_Entries taken from a collection_:
════════════════
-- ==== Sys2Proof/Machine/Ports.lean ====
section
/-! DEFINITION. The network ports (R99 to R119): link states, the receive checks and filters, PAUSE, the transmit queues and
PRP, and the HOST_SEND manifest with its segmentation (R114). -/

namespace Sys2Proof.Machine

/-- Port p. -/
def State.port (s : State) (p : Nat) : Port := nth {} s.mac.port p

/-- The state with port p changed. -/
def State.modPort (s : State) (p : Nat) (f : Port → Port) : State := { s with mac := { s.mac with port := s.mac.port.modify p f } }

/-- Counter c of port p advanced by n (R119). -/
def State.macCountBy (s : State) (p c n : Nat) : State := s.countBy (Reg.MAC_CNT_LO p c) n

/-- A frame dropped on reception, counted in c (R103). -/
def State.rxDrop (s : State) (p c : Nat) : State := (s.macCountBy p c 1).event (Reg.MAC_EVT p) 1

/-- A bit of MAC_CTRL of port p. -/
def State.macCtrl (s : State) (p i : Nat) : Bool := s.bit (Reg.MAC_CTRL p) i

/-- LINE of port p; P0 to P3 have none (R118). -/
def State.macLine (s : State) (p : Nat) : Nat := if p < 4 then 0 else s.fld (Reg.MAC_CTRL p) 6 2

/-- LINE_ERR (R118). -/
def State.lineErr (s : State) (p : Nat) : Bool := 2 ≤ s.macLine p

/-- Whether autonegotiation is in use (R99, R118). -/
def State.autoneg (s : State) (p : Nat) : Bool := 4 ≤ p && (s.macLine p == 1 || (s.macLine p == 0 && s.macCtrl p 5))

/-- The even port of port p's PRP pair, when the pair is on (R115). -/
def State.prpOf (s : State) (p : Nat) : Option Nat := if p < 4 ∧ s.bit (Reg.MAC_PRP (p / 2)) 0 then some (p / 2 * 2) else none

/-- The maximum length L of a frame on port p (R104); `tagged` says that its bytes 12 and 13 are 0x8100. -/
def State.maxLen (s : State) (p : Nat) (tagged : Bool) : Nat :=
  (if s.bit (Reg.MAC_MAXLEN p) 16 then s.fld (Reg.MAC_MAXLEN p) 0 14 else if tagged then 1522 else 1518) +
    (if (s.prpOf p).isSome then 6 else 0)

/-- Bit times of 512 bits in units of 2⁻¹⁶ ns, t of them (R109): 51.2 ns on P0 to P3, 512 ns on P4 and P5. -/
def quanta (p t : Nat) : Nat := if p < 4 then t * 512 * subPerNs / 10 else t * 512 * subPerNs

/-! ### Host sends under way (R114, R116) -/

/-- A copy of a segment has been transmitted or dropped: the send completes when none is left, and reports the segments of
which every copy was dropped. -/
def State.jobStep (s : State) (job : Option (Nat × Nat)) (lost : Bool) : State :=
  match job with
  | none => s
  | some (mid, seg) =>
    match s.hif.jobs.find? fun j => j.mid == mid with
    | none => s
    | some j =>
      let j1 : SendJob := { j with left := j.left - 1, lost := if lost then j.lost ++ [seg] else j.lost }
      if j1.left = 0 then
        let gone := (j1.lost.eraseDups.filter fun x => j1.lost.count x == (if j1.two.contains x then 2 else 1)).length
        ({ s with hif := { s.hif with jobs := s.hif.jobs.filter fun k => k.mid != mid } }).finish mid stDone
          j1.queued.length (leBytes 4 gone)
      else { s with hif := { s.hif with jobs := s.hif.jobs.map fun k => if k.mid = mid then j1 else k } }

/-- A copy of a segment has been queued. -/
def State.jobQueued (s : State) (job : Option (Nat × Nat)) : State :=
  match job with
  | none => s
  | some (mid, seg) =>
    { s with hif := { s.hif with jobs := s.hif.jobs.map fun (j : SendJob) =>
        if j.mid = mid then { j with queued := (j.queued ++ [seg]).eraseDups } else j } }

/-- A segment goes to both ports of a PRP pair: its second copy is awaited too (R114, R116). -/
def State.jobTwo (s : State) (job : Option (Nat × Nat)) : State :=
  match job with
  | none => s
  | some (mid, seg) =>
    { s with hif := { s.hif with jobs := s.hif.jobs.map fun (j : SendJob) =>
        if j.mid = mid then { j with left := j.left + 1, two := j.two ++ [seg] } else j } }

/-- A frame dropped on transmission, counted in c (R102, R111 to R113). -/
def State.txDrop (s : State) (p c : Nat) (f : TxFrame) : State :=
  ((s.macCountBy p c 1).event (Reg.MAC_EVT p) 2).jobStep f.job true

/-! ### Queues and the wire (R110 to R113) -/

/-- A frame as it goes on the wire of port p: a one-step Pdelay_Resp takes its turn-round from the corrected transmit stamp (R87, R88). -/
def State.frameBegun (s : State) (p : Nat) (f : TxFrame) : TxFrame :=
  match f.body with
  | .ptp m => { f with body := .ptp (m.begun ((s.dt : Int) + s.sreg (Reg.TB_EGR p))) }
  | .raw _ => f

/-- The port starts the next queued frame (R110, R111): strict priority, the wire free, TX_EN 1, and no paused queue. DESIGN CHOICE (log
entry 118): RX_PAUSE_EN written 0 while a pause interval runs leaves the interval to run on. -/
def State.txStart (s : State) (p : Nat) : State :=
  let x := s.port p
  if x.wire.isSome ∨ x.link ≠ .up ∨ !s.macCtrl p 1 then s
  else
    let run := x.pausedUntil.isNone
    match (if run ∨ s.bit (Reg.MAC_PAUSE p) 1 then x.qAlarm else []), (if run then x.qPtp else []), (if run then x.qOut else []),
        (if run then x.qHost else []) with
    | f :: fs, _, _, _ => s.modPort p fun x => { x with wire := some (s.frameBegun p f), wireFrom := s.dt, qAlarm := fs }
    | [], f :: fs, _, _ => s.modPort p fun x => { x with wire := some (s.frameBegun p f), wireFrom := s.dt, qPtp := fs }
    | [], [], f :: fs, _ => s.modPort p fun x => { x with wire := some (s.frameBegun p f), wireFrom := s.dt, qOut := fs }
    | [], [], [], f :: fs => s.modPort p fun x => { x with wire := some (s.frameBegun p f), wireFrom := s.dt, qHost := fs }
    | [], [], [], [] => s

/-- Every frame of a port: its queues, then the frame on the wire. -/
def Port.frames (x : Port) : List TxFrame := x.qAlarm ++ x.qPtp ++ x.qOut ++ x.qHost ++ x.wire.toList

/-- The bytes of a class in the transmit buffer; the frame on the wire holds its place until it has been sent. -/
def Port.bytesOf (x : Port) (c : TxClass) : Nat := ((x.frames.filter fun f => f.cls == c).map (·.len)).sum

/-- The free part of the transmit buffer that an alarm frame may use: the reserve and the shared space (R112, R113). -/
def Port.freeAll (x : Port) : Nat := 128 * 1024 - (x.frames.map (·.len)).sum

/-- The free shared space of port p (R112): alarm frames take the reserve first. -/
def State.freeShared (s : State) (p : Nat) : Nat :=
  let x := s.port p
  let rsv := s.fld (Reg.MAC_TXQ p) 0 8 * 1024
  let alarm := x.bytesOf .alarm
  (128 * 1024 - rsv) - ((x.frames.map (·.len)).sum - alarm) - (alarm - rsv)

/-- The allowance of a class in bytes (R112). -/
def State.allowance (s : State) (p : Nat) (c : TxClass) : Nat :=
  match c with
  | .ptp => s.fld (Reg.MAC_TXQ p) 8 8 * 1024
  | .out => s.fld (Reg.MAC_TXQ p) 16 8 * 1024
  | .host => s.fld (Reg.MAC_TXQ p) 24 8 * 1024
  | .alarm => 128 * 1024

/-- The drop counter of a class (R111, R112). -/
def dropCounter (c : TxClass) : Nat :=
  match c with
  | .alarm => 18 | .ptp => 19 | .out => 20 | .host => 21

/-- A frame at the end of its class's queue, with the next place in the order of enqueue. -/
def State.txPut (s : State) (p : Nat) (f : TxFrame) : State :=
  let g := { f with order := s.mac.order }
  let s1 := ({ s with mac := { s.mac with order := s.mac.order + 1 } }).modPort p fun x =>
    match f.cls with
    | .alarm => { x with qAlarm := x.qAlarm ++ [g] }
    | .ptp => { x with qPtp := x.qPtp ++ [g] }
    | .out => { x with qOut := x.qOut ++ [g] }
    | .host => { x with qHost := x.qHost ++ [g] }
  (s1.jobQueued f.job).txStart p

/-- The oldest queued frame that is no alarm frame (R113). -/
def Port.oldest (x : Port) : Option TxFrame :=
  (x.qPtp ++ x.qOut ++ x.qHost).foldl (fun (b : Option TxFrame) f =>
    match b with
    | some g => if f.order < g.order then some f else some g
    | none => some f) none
════════════════
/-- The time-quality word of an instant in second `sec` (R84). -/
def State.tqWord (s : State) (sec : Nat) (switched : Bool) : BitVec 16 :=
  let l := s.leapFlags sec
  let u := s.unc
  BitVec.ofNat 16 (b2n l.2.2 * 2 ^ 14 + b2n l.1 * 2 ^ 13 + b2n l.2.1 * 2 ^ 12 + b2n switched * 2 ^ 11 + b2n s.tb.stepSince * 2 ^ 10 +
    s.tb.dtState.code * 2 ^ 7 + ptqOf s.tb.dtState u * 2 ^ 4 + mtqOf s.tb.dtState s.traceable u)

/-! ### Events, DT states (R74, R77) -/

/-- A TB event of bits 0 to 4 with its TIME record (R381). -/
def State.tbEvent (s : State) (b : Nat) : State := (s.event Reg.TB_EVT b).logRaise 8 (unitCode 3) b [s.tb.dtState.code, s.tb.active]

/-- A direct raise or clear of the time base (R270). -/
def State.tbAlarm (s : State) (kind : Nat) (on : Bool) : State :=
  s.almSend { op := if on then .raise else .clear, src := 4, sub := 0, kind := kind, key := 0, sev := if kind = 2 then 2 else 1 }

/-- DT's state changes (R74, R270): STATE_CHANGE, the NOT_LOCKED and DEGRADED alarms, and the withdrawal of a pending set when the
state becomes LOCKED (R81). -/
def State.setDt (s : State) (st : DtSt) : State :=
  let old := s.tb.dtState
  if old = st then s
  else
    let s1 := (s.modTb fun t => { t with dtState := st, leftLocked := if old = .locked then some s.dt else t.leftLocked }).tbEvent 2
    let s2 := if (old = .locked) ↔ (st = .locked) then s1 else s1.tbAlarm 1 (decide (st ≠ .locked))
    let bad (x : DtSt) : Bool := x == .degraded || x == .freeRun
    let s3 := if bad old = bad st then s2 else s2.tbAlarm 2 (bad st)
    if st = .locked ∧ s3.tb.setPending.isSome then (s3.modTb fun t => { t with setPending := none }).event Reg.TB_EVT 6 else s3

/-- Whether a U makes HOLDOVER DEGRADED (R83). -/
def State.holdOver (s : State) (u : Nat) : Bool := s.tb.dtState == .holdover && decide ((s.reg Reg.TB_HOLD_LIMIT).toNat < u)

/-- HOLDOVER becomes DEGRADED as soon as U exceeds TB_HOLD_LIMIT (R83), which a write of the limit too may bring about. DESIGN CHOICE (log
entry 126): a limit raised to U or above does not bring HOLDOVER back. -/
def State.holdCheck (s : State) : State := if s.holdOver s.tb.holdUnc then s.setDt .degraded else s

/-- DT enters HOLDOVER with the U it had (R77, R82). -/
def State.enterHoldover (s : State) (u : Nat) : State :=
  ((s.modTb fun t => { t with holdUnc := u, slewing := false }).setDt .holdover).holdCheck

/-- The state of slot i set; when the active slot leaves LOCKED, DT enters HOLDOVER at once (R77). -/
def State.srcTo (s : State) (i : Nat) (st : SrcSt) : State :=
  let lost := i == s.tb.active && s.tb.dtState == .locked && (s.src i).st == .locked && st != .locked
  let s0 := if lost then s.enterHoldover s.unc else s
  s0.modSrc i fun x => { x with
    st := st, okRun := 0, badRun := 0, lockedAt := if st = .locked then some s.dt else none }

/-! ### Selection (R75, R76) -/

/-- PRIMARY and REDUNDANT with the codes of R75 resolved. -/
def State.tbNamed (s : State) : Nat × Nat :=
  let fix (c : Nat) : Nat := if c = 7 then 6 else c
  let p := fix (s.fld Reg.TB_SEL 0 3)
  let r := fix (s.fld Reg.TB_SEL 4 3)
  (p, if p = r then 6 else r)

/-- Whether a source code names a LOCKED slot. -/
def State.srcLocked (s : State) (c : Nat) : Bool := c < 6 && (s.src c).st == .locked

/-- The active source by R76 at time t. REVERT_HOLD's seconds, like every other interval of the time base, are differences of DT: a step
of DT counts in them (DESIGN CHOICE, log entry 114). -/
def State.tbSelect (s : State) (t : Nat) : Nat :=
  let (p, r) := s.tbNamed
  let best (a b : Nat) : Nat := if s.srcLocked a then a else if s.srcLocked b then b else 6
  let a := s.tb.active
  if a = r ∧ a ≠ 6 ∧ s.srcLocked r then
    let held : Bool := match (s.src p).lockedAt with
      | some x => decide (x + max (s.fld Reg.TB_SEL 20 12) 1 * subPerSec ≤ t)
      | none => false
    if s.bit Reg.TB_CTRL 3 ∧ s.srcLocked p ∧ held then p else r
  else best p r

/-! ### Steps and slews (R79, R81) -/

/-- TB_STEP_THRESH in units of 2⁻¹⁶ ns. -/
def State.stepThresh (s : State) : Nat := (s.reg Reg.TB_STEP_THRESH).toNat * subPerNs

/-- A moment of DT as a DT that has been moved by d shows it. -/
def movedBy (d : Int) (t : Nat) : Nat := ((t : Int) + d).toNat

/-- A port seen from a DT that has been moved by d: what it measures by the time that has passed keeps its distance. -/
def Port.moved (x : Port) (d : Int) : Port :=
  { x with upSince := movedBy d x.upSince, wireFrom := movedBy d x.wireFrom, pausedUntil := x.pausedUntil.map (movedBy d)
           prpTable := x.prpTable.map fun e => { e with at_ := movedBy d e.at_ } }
════════════════
_Task to complete_: Gather all lines with the string "clear" from the data.

_Expected answer_:
/-- A direct raise or clear of the time base (R270). -/
  s.almSend { op := if on then .raise else .clear, src := 4, sub := 0, kind := kind, key := 0, sev := if kind = 2 then 2 else 1 }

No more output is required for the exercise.